■ **Task instructions**: Your output should be the lines of the data that follow, reproduced exactly from the first through the line bearing "n3 = op[7:4]. -/".

■ **The records**:

-- ==== Sys2Proof/Decode.lean ====
section
/-! DEFINITION. Decoding (R90, R91, R95, R124): a total function from words, and from bytes, to the 35 instructions or a
rejection by name; and, after it, the encoder, written from the formats of R92. -/

namespace Sys2Proof

/-! ## The fields of a word (R91) -/

/-- n1, the major nibble op[15:12]. -/
def Word.n1 (w : Word) : Nibble := w.extractLsb' 12 4
/-- x = n2 = op[11:8]. -/
def Word.x (w : Word) : Reg := w.extractLsb' 8 4
/-- y = n3 = op[7:4]. -/
def Word.y (w : Word) : Reg := w.extractLsb' 4 4
/-- n = n4 = op[3:0]. -/
def Word.n (w : Word) : Nibble := w.extractLsb' 0 4
/-- kk = op[7:0]. -/
def Word.kk (w : Word) : Byte := w.extractLsb' 0 8
/-- nnn = op[11:0]. -/
def Word.nnn (w : Word) : Addr := w.extractLsb' 0 12

/-- Big-endian assembly of an instruction word: the byte at the lower address is bits 15..8 (R66). -/
def Word.ofBytes (hi lo : Byte) : Word := hi ++ lo
/-- The byte of a word that stands at the lower address (R66). -/
def Word.hi (w : Word) : Byte := w.extractLsb' 8 8
/-- The byte of a word that stands at the higher address (R66). -/
def Word.lo (w : Word) : Byte := w.extractLsb' 0 8

/-! ## The decoder -/

/-- Group 0: only the three fixed words of format Z are legal (R94, R95). -/
def decodeGroup0 (w : Word) : Option Instr :=
  if w = 0x0000#16 then some .nop
  else if w = 0x00E0#16 then some .cls
  else if w = 0x00EE#16 then some .ret
  else none

/-- Group 8: the last nibble selects the operation; 8..D and F are illegal (R94, R95). -/
def decodeGroup8 (x y : Reg) (n : Nibble) : Option Instr :=
  if n = 0x0#4 then some (.ldReg x y)
  else if n = 0x1#4 then some (.orReg x y)
  else if n = 0x2#4 then some (.andReg x y)
  else if n = 0x3#4 then some (.xorReg x y)
  else if n = 0x4#4 then some (.addReg x y)
  else if n = 0x5#4 then some (.sub x y)
  else if n = 0x6#4 then some (.shr x y)
  else if n = 0x7#4 then some (.subn x y)
  else if n = 0xE#4 then some (.shl x y)
  else none

/-- Group E: the low byte selects SKP or SKNP (R94, R95). -/
def decodeGroupE (x : Reg) (kk : Byte) : Option Instr :=
  if kk = 0x9E#8 then some (.skp x)
  else if kk = 0xA1#8 then some (.sknp x)
  else none

/-- Group F: the low byte selects one of nine instructions (R94, R95). -/
def decodeGroupF (x : Reg) (kk : Byte) : Option Instr :=
  if kk = 0x07#8 then some (.ldVxDT x)
  else if kk = 0x0A#8 then some (.ldVxK x)
  else if kk = 0x15#8 then some (.ldDT x)
  else if kk = 0x18#8 then some (.ldST x)
  else if kk = 0x1E#8 then some (.addI x)
  else if kk = 0x29#8 then some (.ldF x)
  else if kk = 0x33#8 then some (.ldB x)
  else if kk = 0x55#8 then some (.ldStore x)
  else if kk = 0x65#8 then some (.ldLoad x)
  else none

/-- `decode(op)` of R124: the major nibble selects a group, the remaining fixed nibbles the row (R95); `none` is the
illegal outcome, an UnimplementedOpcodeError (R94). It reads nothing but the word. -/
def decode (w : Word) : Option Instr :=
  if w.n1 = 0x0#4 then decodeGroup0 w
  else if w.n1 = 0x1#4 then some (.jp w.nnn)
  else if w.n1 = 0x2#4 then some (.call w.nnn)
  else if w.n1 = 0x3#4 then some (.seByte w.x w.kk)
  else if w.n1 = 0x4#4 then some (.sneByte w.x w.kk)
  else if w.n1 = 0x5#4 then (if w.n = 0x0#4 then some (.seReg w.x w.y) else none)
  else if w.n1 = 0x6#4 then some (.ldByte w.x w.kk)
  else if w.n1 = 0x7#4 then some (.addByte w.x w.kk)
  else if w.n1 = 0x8#4 then decodeGroup8 w.x w.y w.n
  else if w.n1 = 0x9#4 then (if w.n = 0x0#4 then some (.sneReg w.x w.y) else none)
  else if w.n1 = 0xA#4 then some (.ldI w.nnn)
  else if w.n1 = 0xB#4 then some (.jpV0 w.nnn)
  else if w.n1 = 0xC#4 then some (.rnd w.x w.kk)
  else if w.n1 = 0xD#4 then some (.drw w.x w.y w.n)
  else if w.n1 = 0xE#4 then decodeGroupE w.x w.kk
  else decodeGroupF w.x w.kk

/-- Why bytes do not decode. -/
inductive DecodeError where
  /-- fewer than the two bytes every instruction has (R90) -/
  | truncated
  /-- the word matches no row of the opcode map: UnimplementedOpcodeError (R94) -/
  | unimplementedOpcode (w : Word)
  deriving DecidableEq, Repr

/-- Decoding on any bytes: the first two bytes, high byte first, are one instruction word (R66, R90); answers the
instruction with the bytes that follow it, or the rejection by name. -/
def decodeBytes : List Byte → Except DecodeError (Instr × List Byte)
  | hi :: lo :: rest =>
    match decode (Word.ofBytes hi lo) with
    | some i => .ok (i, rest)
    | none => .error (.unimplementedOpcode (Word.ofBytes hi lo))
  | _ => .error .truncated

/-! ## The encoder (the formats of R92) -/

/-- Format A: n1 nnn. -/
def encodeA (n1 : Nibble) (nnn : Addr) : Word := n1 ++ nnn
/-- Formats XK and X: n1 x kk, where format X fixes the low byte. -/
def encodeXK (n1 : Nibble) (x : Reg) (kk : Byte) : Word := (n1 ++ x) ++ kk
/-- Formats XY and XYN: n1 x y n4, where format XY fixes the last nibble. -/
def encodeXYN (n1 : Nibble) (x y : Reg) (n4 : Nibble) : Word := (n1 ++ x) ++ (y ++ n4)

/-- The word of an instruction: its row's fixed nibbles and its fields (R92, R93). -/
def encode : Instr → Word
  | .nop => 0x0000#16
  | .cls => 0x00E0#16
  | .ret => 0x00EE#16
  | .jp nnn => encodeA 0x1#4 nnn
  | .call nnn => encodeA 0x2#4 nnn
  | .seByte x kk => encodeXK 0x3#4 x kk
  | .sneByte x kk => encodeXK 0x4#4 x kk
  | .seReg x y => encodeXYN 0x5#4 x y 0x0#4
  | .ldByte x kk => encodeXK 0x6#4 x kk
  | .addByte x kk => encodeXK 0x7#4 x kk
  | .ldReg x y => encodeXYN 0x8#4 x y 0x0#4
  | .orReg x y => encodeXYN 0x8#4 x y 0x1#4
  | .andReg x y => encodeXYN 0x8#4 x y 0x2#4
  | .xorReg x y => encodeXYN 0x8#4 x y 0x3#4
  | .addReg x y => encodeXYN 0x8#4 x y 0x4#4
  | .sub x y => encodeXYN 0x8#4 x y 0x5#4
  | .shr x y => encodeXYN 0x8#4 x y 0x6#4
  | .subn x y => encodeXYN 0x8#4 x y 0x7#4
  | .shl x y => encodeXYN 0x8#4 x y 0xE#4
  | .sneReg x y => encodeXYN 0x9#4 x y 0x0#4
  | .ldI nnn => encodeA 0xA#4 nnn
  | .jpV0 nnn => encodeA 0xB#4 nnn
  | .rnd x kk => encodeXK 0xC#4 x kk
  | .drw x y n => encodeXYN 0xD#4 x y n
  | .skp x => encodeXK 0xE#4 x 0x9E#8
  | .sknp x => encodeXK 0xE#4 x 0xA1#8
  | .ldVxDT x => encodeXK 0xF#4 x 0x07#8
  | .ldVxK x => encodeXK 0xF#4 x 0x0A#8
  | .ldDT x => encodeXK 0xF#4 x 0x15#8
  | .ldST x => encodeXK 0xF#4 x 0x18#8
  | .addI x => encodeXK 0xF#4 x 0x1E#8
  | .ldF x => encodeXK 0xF#4 x 0x29#8
  | .ldB x => encodeXK 0xF#4 x 0x33#8
  | .ldStore x => encodeXK 0xF#4 x 0x55#8
  | .ldLoad x => encodeXK 0xF#4 x 0x65#8

/-- The bytes of an instruction as memory holds them, the high byte at the lower address (R66). -/
def encodeBytes (i : Instr) : List Byte := [(encode i).hi, (encode i).lo]

/-- The instruction word whose opcode-table bits are `w`: the table gives every row 16 bits; bits at and above `nbits`
are 0, and an instruction has no bit above 15 (R90). -/
def tableWord (nbits w : Nat) : Word := BitVec.ofNat 16 (w % 2 ^ nbits)

/-- The instruction the decoder reads from an instruction whose opcode-table bits are `w`, laid out big-endian (R66). -/
def decodeTableWord (nbits w : Nat) : Option Instr :=
  match decodeBytes [(tableWord nbits w).hi, (tableWord nbits w).lo] with
  | .ok (i, _) => some i
  | .error _ => none

end Sys2Proof
end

■ **The answer**:
-- ==== Sys2Proof/Decode.lean ====
section
/-! DEFINITION. Decoding (R90, R91, R95, R124): a total function from words, and from bytes, to the 35 instructions or a
rejection by name; and, after it, the encoder, written from the formats of R92. -/

namespace Sys2Proof

/-! ## The fields of a word (R91) -/

/-- n1, the major nibble op[15:12]. -/
def Word.n1 (w : Word) : Nibble := w.extractLsb' 12 4
/-- x = n2 = op[11:8]. -/
def Word.x (w : Word) : Reg := w.extractLsb' 8 4
/-- y = n3 = op[7:4]. -/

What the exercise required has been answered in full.